MATERIALS PROVIDED: Begin

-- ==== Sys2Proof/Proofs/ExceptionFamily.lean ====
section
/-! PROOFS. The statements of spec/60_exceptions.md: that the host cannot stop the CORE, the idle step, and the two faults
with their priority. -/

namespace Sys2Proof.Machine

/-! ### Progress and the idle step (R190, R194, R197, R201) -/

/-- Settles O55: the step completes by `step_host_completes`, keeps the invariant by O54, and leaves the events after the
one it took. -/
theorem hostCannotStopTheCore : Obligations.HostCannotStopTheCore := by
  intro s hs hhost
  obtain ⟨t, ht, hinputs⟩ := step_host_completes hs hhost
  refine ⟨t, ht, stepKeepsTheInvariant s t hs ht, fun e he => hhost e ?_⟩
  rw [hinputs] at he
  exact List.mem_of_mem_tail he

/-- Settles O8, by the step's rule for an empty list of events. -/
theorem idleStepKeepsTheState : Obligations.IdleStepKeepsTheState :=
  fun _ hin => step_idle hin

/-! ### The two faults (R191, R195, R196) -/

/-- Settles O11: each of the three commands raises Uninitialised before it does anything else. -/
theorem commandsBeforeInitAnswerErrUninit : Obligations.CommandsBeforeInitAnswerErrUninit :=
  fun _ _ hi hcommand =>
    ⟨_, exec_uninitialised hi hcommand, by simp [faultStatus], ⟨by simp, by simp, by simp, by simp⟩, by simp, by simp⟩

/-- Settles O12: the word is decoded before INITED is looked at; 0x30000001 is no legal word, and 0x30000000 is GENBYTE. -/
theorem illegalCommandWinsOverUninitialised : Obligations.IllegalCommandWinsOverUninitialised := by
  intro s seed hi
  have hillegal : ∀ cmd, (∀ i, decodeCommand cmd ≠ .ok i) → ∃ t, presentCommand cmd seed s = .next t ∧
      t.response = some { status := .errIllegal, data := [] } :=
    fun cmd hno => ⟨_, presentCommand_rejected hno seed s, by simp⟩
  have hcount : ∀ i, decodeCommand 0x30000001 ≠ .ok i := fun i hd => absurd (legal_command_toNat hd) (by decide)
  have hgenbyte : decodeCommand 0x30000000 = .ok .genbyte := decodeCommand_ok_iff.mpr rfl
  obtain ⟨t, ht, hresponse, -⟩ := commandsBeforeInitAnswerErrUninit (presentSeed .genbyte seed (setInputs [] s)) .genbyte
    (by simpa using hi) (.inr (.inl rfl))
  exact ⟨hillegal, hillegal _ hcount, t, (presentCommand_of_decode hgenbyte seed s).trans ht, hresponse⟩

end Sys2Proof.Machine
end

MATERIALS PROVIDED: End
MATERIALS PROVIDED: Begin

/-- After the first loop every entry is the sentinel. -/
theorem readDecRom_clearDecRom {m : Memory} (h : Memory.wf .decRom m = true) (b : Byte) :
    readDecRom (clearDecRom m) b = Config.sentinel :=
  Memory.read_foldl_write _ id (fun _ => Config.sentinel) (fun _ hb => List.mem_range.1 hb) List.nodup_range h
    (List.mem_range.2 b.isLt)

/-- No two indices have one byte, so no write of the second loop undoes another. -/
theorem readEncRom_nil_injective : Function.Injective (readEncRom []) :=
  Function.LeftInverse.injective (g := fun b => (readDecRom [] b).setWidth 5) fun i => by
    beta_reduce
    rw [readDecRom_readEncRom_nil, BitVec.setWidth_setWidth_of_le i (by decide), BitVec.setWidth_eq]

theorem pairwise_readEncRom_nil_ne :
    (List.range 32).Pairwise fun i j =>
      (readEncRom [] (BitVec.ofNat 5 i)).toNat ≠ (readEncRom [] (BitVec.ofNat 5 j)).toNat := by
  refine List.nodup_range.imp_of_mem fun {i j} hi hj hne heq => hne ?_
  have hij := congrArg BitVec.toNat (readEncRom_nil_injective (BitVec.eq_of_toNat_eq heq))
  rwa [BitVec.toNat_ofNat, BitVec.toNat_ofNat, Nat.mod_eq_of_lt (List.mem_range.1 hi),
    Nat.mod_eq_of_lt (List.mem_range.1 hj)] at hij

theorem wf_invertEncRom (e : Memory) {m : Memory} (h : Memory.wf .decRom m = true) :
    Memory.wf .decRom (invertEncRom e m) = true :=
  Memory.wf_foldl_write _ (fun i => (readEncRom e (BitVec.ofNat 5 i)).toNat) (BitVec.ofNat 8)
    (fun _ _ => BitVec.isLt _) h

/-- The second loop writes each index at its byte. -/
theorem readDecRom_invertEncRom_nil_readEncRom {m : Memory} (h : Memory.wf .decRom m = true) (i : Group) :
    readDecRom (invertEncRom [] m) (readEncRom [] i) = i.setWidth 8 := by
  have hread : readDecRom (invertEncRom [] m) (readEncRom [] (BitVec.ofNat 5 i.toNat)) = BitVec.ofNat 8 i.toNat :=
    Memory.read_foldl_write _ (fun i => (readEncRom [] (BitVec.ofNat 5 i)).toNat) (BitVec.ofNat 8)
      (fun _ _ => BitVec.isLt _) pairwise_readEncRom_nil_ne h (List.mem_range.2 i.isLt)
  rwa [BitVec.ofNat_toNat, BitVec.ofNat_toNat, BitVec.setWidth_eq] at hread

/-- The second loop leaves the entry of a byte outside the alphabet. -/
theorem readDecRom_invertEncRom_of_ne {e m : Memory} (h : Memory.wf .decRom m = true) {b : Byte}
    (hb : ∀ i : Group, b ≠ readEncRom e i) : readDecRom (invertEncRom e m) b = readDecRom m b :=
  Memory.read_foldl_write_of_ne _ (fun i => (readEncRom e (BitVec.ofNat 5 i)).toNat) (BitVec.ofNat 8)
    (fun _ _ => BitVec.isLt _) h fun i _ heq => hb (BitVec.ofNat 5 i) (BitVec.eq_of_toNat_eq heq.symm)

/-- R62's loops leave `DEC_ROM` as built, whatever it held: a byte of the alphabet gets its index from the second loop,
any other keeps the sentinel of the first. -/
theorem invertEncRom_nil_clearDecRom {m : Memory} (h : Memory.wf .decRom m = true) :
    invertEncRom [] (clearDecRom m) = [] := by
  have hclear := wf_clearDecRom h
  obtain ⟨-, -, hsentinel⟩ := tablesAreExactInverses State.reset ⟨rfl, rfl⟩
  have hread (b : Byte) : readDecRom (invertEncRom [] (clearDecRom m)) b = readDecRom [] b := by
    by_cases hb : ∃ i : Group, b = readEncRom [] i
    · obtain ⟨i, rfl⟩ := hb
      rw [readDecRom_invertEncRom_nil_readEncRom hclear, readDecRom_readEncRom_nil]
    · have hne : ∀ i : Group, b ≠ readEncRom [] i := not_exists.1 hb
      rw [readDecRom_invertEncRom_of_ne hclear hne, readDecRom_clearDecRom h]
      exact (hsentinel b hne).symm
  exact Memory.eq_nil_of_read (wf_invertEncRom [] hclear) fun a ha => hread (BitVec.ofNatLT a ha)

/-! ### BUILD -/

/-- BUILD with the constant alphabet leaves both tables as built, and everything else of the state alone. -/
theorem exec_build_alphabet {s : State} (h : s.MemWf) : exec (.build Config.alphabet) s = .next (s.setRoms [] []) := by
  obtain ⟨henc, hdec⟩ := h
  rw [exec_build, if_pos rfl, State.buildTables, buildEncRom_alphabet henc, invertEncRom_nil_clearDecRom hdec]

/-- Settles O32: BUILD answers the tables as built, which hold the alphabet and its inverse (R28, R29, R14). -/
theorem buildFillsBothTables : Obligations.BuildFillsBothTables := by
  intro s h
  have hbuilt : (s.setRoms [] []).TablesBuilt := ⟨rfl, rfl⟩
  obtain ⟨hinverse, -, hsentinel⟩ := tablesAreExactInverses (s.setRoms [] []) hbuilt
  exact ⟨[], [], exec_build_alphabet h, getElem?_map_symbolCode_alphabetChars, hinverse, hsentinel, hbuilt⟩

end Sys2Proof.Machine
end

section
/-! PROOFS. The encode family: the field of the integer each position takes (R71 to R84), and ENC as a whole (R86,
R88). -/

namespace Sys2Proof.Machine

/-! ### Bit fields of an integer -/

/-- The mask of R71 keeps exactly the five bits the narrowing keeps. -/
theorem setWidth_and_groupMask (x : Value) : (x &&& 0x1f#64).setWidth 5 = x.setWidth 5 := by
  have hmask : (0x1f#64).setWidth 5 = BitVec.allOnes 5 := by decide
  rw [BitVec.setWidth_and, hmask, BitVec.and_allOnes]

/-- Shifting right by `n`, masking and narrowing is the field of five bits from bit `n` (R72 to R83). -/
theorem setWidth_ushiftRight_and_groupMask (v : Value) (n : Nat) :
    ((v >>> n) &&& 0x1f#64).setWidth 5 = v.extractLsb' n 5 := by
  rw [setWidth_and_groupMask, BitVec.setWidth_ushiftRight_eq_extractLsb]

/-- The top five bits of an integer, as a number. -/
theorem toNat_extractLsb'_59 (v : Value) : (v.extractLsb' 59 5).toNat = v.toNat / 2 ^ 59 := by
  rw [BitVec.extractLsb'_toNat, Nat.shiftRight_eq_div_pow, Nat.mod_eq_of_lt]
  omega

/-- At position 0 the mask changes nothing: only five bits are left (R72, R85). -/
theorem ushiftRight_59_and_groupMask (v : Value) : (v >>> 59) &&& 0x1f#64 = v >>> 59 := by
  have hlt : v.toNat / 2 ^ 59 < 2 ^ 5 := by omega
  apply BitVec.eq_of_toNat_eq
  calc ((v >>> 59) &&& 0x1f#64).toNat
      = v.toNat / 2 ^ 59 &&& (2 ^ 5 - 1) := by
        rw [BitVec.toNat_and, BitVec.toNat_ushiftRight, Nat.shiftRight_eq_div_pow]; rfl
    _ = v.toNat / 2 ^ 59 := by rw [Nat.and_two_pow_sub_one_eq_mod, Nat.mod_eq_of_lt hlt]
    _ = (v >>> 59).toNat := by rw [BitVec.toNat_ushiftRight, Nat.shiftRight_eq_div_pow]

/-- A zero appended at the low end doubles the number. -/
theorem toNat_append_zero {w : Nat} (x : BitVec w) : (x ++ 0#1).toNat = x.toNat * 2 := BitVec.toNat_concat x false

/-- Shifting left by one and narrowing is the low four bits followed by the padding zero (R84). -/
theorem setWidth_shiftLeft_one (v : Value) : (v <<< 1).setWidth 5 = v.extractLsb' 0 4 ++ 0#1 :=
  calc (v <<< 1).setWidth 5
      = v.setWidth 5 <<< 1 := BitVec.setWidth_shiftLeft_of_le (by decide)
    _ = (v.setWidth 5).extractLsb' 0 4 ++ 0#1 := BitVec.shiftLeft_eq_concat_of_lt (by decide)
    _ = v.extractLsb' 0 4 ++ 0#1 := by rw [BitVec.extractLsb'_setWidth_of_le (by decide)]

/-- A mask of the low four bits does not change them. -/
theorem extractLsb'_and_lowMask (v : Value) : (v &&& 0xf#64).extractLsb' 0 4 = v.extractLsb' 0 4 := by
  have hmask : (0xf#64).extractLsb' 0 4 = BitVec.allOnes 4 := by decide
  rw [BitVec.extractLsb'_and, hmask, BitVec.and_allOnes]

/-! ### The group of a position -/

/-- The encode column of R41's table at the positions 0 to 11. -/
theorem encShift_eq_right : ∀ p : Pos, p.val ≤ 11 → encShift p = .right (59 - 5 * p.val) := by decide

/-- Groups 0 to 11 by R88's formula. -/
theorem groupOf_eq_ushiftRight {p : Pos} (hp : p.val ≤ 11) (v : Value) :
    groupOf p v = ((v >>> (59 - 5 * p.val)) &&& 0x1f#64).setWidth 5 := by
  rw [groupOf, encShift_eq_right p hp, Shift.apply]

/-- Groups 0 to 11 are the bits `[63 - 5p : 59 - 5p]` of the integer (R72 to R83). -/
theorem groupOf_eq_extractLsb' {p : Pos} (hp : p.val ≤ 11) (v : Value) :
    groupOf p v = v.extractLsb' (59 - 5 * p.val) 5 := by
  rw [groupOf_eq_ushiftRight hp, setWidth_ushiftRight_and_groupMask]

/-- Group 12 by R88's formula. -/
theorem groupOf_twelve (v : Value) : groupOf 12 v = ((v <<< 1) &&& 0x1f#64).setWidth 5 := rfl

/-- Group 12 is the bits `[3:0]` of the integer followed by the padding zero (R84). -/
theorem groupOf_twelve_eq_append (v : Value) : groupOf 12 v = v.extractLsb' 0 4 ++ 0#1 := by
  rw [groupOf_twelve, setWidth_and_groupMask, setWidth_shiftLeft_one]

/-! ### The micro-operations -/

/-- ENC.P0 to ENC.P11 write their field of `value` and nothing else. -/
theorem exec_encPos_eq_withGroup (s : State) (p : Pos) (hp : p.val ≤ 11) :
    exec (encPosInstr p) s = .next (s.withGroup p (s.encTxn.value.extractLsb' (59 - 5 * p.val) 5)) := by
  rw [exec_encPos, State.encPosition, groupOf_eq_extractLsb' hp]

MATERIALS PROVIDED: End

WHAT IS NEEDED: In the entries above, find the line with "have hclear := wf_clearDecRom h" and the line with "by_cases hb : ∃", then set down exactly those two and every line between them, nothing else.

ANSWER AREA:
  have hclear := wf_clearDecRom h
  obtain ⟨-, -, hsentinel⟩ := tablesAreExactInverses State.reset ⟨rfl, rfl⟩
  have hread (b : Byte) : readDecRom (invertEncRom [] (clearDecRom m)) b = readDecRom [] b := by
    by_cases hb : ∃ i : Group, b = readEncRom [] i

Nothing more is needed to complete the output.